### Source records
-- ==== Sys2Proof/Machine/Tongs.lean ====
section
/-! DEFINITION. Tongs (R305 to R332): descriptors and their checks, the bursts that move their elements, triggers,
completion, pacing and resets. -/

namespace Sys2Proof.Machine

/-! ### Channels -/

/-- Priority level of a channel (R305). -/
def tongsLevel (ch : Nat) : Nat := if ch = 14 then 0 else if ch < 12 then 1 else if ch < 14 then 2 else 3
/-- QoS of a channel (R297). -/
def tongsQos (ch : Nat) : Nat := 14 - 2 * tongsLevel ch

/-- A channel. -/
def State.chan (s : State) (ch : Nat) : TChan := Store.get TChan.reset s.tng.chans ch
/-- Replaces a channel, with the depth of its queue (R332). -/
def State.setChan (s : State) (ch : Nat) (c : TChan) : State :=
  ({ s with tng := { s.tng with chans := Store.set TChan.reset s.tng.chans ch c } }).set Attr.tngQueueDepth ch 0
    c.queue.length

/-! ### Descriptors (R311 to R317) -/

/-- A little-endian field of a descriptor. -/
def Desc.f (d : Desc) (off n : Nat) : Nat := fieldAt d.bytes off n
/-- The control word. -/
def Desc.ctrl (d : Desc) : Nat := d.f 0 4
/-- Element size in bytes. -/
def Desc.esize (d : Desc) : Nat := 2 ^ (d.ctrl % 8)
/-- Whether every source element reads as zero; the other source fields are then ignored (R312). -/
def Desc.zeroSrc (d : Desc) : Bool := bit d.ctrl 7
/-- Whether the source is in index mode. -/
def Desc.srcIdx (d : Desc) : Bool := bit d.ctrl 3 && !d.zeroSrc
/-- Whether the destination is in index mode. -/
def Desc.dstIdx (d : Desc) : Bool := bit d.ctrl 4
def Desc.chain (d : Desc) : Bool := bit d.ctrl 8
def Desc.doneEn (d : Desc) : Bool := bit d.ctrl 9
def Desc.markerEn (d : Desc) : Bool := bit d.ctrl 10
/-- The request line of a paced descriptor. -/
def Desc.pace (d : Desc) : Nat := d.f 38 1
/-- Elements moved (R315). -/
def Desc.count (d : Desc) : Nat := d.f 16 2 * d.f 18 2

/-- The region of the address map that holds an address (R275). -/
def mapRegion (a : Nat) : Option (Nat × Nat) :=
  match areaOf a with
  | .bank _ => some (0, 0x400000)
  | .window _ _ => some (0x10000000, 0x13000000)
  | .plane p _ => some (if p = 0 then (0x40000000, 0x41000000) else (0x50000000, 0x51000000))
  | .temper => some (0x60000000, 0x61000000)
  | .control => some (if a < 0x78000000 then (0x70000000, 0x78000000) else (0x78000000, 0x80000000))
  | .deep => some (deepBase, deepBase + usableBytes)
  | .hole => none

/-- Resolves a low word and an extension for a descriptor of module `m` (none for the supervisor and the manager): address and
bounds (R313, R314, R317); the error is that of the table of R329. -/
def State.resolveAddr (s : State) (m : Option Nat) (lo ext : Nat) : Except Nat (Nat × Nat × Nat) :=
  let kind := ext / 64
  let sel := ext % 16
  if kind = 3 ∨ ext / 16 % 4 ≠ 0 then .error 1
  else match m with
  | none =>
    if kind ≠ 0 then .error 5
    else
      let a := sel * 2 ^ 32 + lo
      match mapRegion a with
      | some (x, y) => .ok (a, x, y)
      | none => .error 4
  | some m =>
    match s.mod? m with
    | none => .error 5
    | some md =>
      let (rb, db) := s.regionBases m md.image
      if kind = 1 then
        (match rb[sel]? with
         | some (b, n) => .ok (b + lo, b, b + n)
         | none => .error 5)
      else if kind = 2 then
        (match db[sel]?, md.image.deeps[sel]? with
         | some b, some n => .ok (b + lo, b, b + n)
         | _, _ => .error 5)
      else .error 5

/-- The stride of a side as a signed number. -/
def Desc.stride (d : Desc) (src : Bool) : Int := signed 32 (d.f (if src then 24 else 28) 4)
/-- Elements per line and lines of a side. -/
def Desc.lines (d : Desc) (src : Bool) : Nat × Nat := if src then (d.f 16 2, d.f 18 2) else (d.f 20 2, d.f 22 2)

/-- The extent of a 2D side (R317). -/
def Desc.extent (d : Desc) (src : Bool) (base : Nat) : Int × Int :=
  let (len, count) := d.lines src
  let st := d.stride src
  let far : Int := ((count : Int) - 1) * st
  ((base : Int) + (if far < 0 then far else 0), (base : Int) + (if far < 0 then 0 else far) + (len * d.esize : Nat) - 1)

/-- Fields that must be zero, and codes that must be defined (R311, R312, R325). -/
def Desc.malformed (d : Desc) (ch : Nat) : Bool :=
  d.f 14 2 != 0 || d.f 39 1 != 0 || d.f 45 3 != 0 || fieldAt d.bytes 52 12 != 0 || field d.ctrl 11 20 != 0 ||
  field d.ctrl 5 2 != 0 || decide (5 < d.ctrl % 8) || decide (5 < d.pace) ||
  (d.pace != 0 && !(ch == 12 || ch == 13))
######
Prompt ▸ Everything from the line containing "if kind = 3" through the line containing "let (rb, db)" in the material above should be retyped exactly, both ends included, and nothing more.

Exercise response ▸
  if kind = 3 ∨ ext / 16 % 4 ≠ 0 then .error 1
  else match m with
  | none =>
    if kind ≠ 0 then .error 5
    else
      let a := sel * 2 ^ 32 + lo
      match mapRegion a with
      | some (x, y) => .ok (a, x, y)
      | none => .error 4
  | some m =>
    match s.mod? m with
    | none => .error 5
    | some md =>
      let (rb, db) := s.regionBases m md.image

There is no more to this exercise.